(Collection entries)
/-- R214, R215, R350, R351: the lanes of an entry whose deadline fell in an earlier tick leave it with status 2; an entry
without lanes goes, and the home of a peer's word hears of it; a peer's wake releases the entry that it names with status 0; a
proxy whose entry has emptied goes. -/
def Sys2Proof.Machine.EntriesEnd : Prop :=
  ∀ (die k : Nat) (s : State),
    ((s.gaz.filter fun e => e.die == die)[k]? = none →
      exec (.waitvDeadline die k) s = .next s ∧ exec (.proxyEntryEmptied die k) s = .next s) ∧
    (∀ e, (s.gaz.filter fun e => e.die == die)[k]? = some e →
      let due (g : GazLane) : Bool := g.deadline != 0 && decide (g.deadline < s.time)
      let rest := e.lanes.filter fun g => !due g
      let u : State := (e.lanes.filter due).foldl (fun u g => u.gazWake e g 2 0) s
      (Answers (.waitvDeadline die k) s fun t =>
        (rest = [] → e.lanes ≠ [] → e ∉ t.gaz ∧ (∀ x, x ≠ e → (x ∈ t.gaz ↔ x ∈ s.gaz)) ∧
          (∀ w i j c, e.owner = .warp w i j c → devOf e.pa ≠ s.devnum → t = { u.toHome e.pa (.emptied e.id) with gaz := t.gaz }) ∧
          (devOf e.pa = s.devnum → t = { u with gaz := t.gaz })) ∧
        (rest ≠ [] → { e with lanes := rest } ∈ t.gaz ∧ t.gaz.length = s.gaz.length ∧ t = { u with gaz := t.gaz })) ∧
      (∀ dev en n, e.owner = .proxy dev en n → Answers (.proxyEntryEmptied die k) s fun t =>
        t = { s with gaz := t.gaz } ∧ e ∉ t.gaz ∧ ∀ x, x ≠ e → (x ∈ t.gaz ↔ x ∈ s.gaz)) ∧
      ((∀ dev en n, e.owner ≠ .proxy dev en n) → exec (.proxyEntryEmptied die k) s = .next s)) ∧
    ((∀ e ∈ s.gaz, e.die = die → e.id = k → devOf e.pa = s.devnum) → exec (.proxyWake die k) s = .next s) ∧
    ∀ e, (s.gaz.find? fun e => e.die == die && e.id == k && devOf e.pa != s.devnum) = some e →
      Answers (.proxyWake die k) s fun t => t = { s.wakeEntry e 0 s.ff with gaz := t.gaz } ∧ e ∉ t.gaz ∧
        ∀ x, x ≠ e → (x ∈ t.gaz ↔ x ∈ s.gaz)

/-! ### Crest slots -/

/-- R288, R290, R291, R414: the end of a row copy: a promotion that succeeds leaves the slot in use and one that fails frees
it; a copy-back that succeeds leaves it clean, one that fails is tried again 1,000 ticks later, and the second failure holds
the slot. A marked dirty slot starts its copy-back. The accesses that waited for the copy are made then. -/
def Sys2Proof.Machine.SlotCopies : Prop :=
  ∀ (id : SlotId) (s : State), let k := id.bank * 1024 + id.row
    (find s.memctl.slots k = none →
      (∀ f, exec (.rowCopyEnd id f) s = .next s ∧ exec (.copybackRetry id f) s = .next s) ∧ exec (.markedSlotCopyback id) s = .next s) ∧
    (∀ x f t, find s.memctl.slots k = some x → x.busy ≠ .none → rising s.memctl.slots = true →
      exec (.rowCopyEnd id f) (s.setMem fun m => { m with slots := ins m.slots k { x with waits := [] } }) = .next t →
      exec (.rowCopyEnd id f) s = .next (t.makeAccesses id.bank x.waits)) ∧
    ∀ x, find s.memctl.slots k = some x → x.waits = [] →
      let becomes (i : Instr) (y : CrestSlot) : Prop := Answers i s fun t =>
        find t.memctl.slots k = some y ∧ (∀ j, j ≠ k → find t.memctl.slots j = find s.memctl.slots j) ∧ t.cores = s.cores
      let fails (i : Instr) : Prop := exec i s = .next ((s.setMem fun m => { m with slots := ins m.slots k { x with
          busy := .none, fails := x.fails + 1, retryAt := s.time + 1000, next := if 1 ≤ x.fails then none else x.next } }).memRecord
        (if 1 ≤ x.fails then .degraded else .corrected) 0x28 (if 1 ≤ x.fails then 3 else 2) (k / 1024))
      (∀ f, x.busy = .none → exec (.rowCopyEnd id f) s = .next s) ∧
      (x.busy = .promote → becomes (.rowCopyEnd id false) { x with busy := .none } ∧
        exec (.rowCopyEnd id true) s =
          .next ((s.setMem fun m => { m with slots := del m.slots k }).memRecord .corrected 0x28 1 id.bank)) ∧
      (x.busy = .copyBack → (x.next = none → becomes (.rowCopyEnd id false) { x with busy := .none, dirty := false, fails := 0 }) ∧
        fails (.rowCopyEnd id true)) ∧
      (x.busy = .evict → (x.next = none → Answers (.rowCopyEnd id false) s fun t => find t.memctl.slots k = none) ∧
        (∀ row by_, x.next = some (row, by_) → becomes (.rowCopyEnd id false)
          { row := row, dirty := false, by_ := by_, marked := x.nextMark, busy := .promote, fails := 0, retryAt := 0, next := none,
            act := s.memctl.actNo + 2 }) ∧
        fails (.rowCopyEnd id true)) ∧
      (x.fails = 1 → x.busy = .none → x.retryAt ≤ s.time →
        exec (.copybackRetry id true) s = .next (((s.copyNow k x.row).setMem fun m => { m with slots := ins m.slots k { x with
          busy := .none, fails := 2, retryAt := s.time + 1000, next := none, act := s.memctl.actNo + 2 } }).memRecord
            .degraded 0x28 3 (k / 1024)) ∧
        (x.next = none → becomes (.copybackRetry id false)
          { x with busy := .none, dirty := false, fails := 0, act := s.memctl.actNo + 2 })) ∧
      (x.fails ≠ 1 ∨ x.busy ≠ .none ∨ s.time < x.retryAt → ∀ f, exec (.copybackRetry id f) s = .next s) ∧
      (x.marked = true → x.dirty = true → x.busy = .none → x.fails = 0 →
        becomes (.markedSlotCopyback id) { x with busy := .copyBack, act := s.memctl.actNo + 2 }) ∧
      (x.marked = false ∨ x.dirty = false ∨ x.busy ≠ .none ∨ x.fails ≠ 0 → exec (.markedSlotCopyback id) s = .next s)

/-- R290: an activation with LCL 01 that is the fourth of an apron row within 1,024 ns makes the row's promotion due, one
with another LCL makes none due; a promotion that is due is made where the row has no slot, in the free slot of the lowest row,
and where no slot is free or may be taken there is none; else nothing changes.
What the rules leave open there is the model's choice: log entries 24, 119. -/
def Sys2Proof.Machine.RepeatedActivations : Prop :=
  (∀ (pa : Nat) (wr : Bool) (s : State), let b := bankRow (localOf pa)
    localOf pa < 0x00B400000000 → s.memctl.slotFor b.bankNo b.row = none → look 0 s.memctl.openRow b.bankNo ≠ b.row + 1 →
      (∀ t1 t2 t3, (look [] s.memctl.acts b.bankNo).find? (fun a => a.row == b.row) = some ⟨b.row, [t1, t2, t3]⟩ →
        s.time.toNat - t3.toNat < 1024 →
        localOf pa / 1024 ∈ (s.touchRow pa 1 wr).memctl.due ∧
        (s.touchRow pa 1 wr).backlog = s.backlog ++ [.repeatedActivationPromotion (localOf pa / 1024)]) ∧
      ∀ lcl, lcl ≠ 1 → (s.touchRow pa lcl wr).memctl.due = s.memctl.due ∧ (s.touchRow pa lcl wr).backlog = s.backlog) ∧
  ∀ (chunk : Nat) (s : State), let b := bankRow (chunk * 1024)
    let taken : State := s.setMem fun m => { m with due := m.due.filter fun k => k ≠ chunk }
    (chunk ∉ s.memctl.due → exec (.repeatedActivationPromotion chunk) s = .next s) ∧
    (chunk ∈ s.memctl.due →
      ((s.memctl.slotFor b.bankNo b.row).isSome = true → exec (.repeatedActivationPromotion chunk) s = .next taken) ∧
      (s.memctl.slotFor b.bankNo b.row = none →
        (∀ r, s.freeSlot b.bankNo = some r → Answers (.repeatedActivationPromotion chunk) s fun t =>
          chunk ∉ t.memctl.due ∧ find t.memctl.slots (b.bankNo * 1024 + r) = some
            { row := b.row, dirty := false, by_ := .policy, marked := false, busy := .promote, fails := 0, retryAt := 0, next := none,
              act := s.memctl.actNo + 2 }) ∧
        (s.freeSlot b.bankNo = none → (∀ e ∈ s.memctl.slots, e.1 / 1024 = b.bankNo → e.2.locked = true ∨ (e.2.dirty = true ∧ e.2.marked = false)) →
          exec (.repeatedActivationPromotion chunk) s = .next taken)))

■ **WORK ORDER**: Could you please copy the lines above exactly, beginning at the first and ending at the line that contains "s with gaz := t.gaz"?

■ **TASK RESPONSE**:
/-- R214, R215, R350, R351: the lanes of an entry whose deadline fell in an earlier tick leave it with status 2; an entry
without lanes goes, and the home of a peer's word hears of it; a peer's wake releases the entry that it names with status 0; a
proxy whose entry has emptied goes. -/
def Sys2Proof.Machine.EntriesEnd : Prop :=
  ∀ (die k : Nat) (s : State),
    ((s.gaz.filter fun e => e.die == die)[k]? = none →
      exec (.waitvDeadline die k) s = .next s ∧ exec (.proxyEntryEmptied die k) s = .next s) ∧
    (∀ e, (s.gaz.filter fun e => e.die == die)[k]? = some e →
      let due (g : GazLane) : Bool := g.deadline != 0 && decide (g.deadline < s.time)
      let rest := e.lanes.filter fun g => !due g
      let u : State := (e.lanes.filter due).foldl (fun u g => u.gazWake e g 2 0) s
      (Answers (.waitvDeadline die k) s fun t =>
        (rest = [] → e.lanes ≠ [] → e ∉ t.gaz ∧ (∀ x, x ≠ e → (x ∈ t.gaz ↔ x ∈ s.gaz)) ∧
          (∀ w i j c, e.owner = .warp w i j c → devOf e.pa ≠ s.devnum → t = { u.toHome e.pa (.emptied e.id) with gaz := t.gaz }) ∧
          (devOf e.pa = s.devnum → t = { u with gaz := t.gaz })) ∧
        (rest ≠ [] → { e with lanes := rest } ∈ t.gaz ∧ t.gaz.length = s.gaz.length ∧ t = { u with gaz := t.gaz })) ∧
      (∀ dev en n, e.owner = .proxy dev en n → Answers (.proxyEntryEmptied die k) s fun t =>
        t = { s with gaz := t.gaz } ∧ e ∉ t.gaz ∧ ∀ x, x ≠ e → (x ∈ t.gaz ↔ x ∈ s.gaz)) ∧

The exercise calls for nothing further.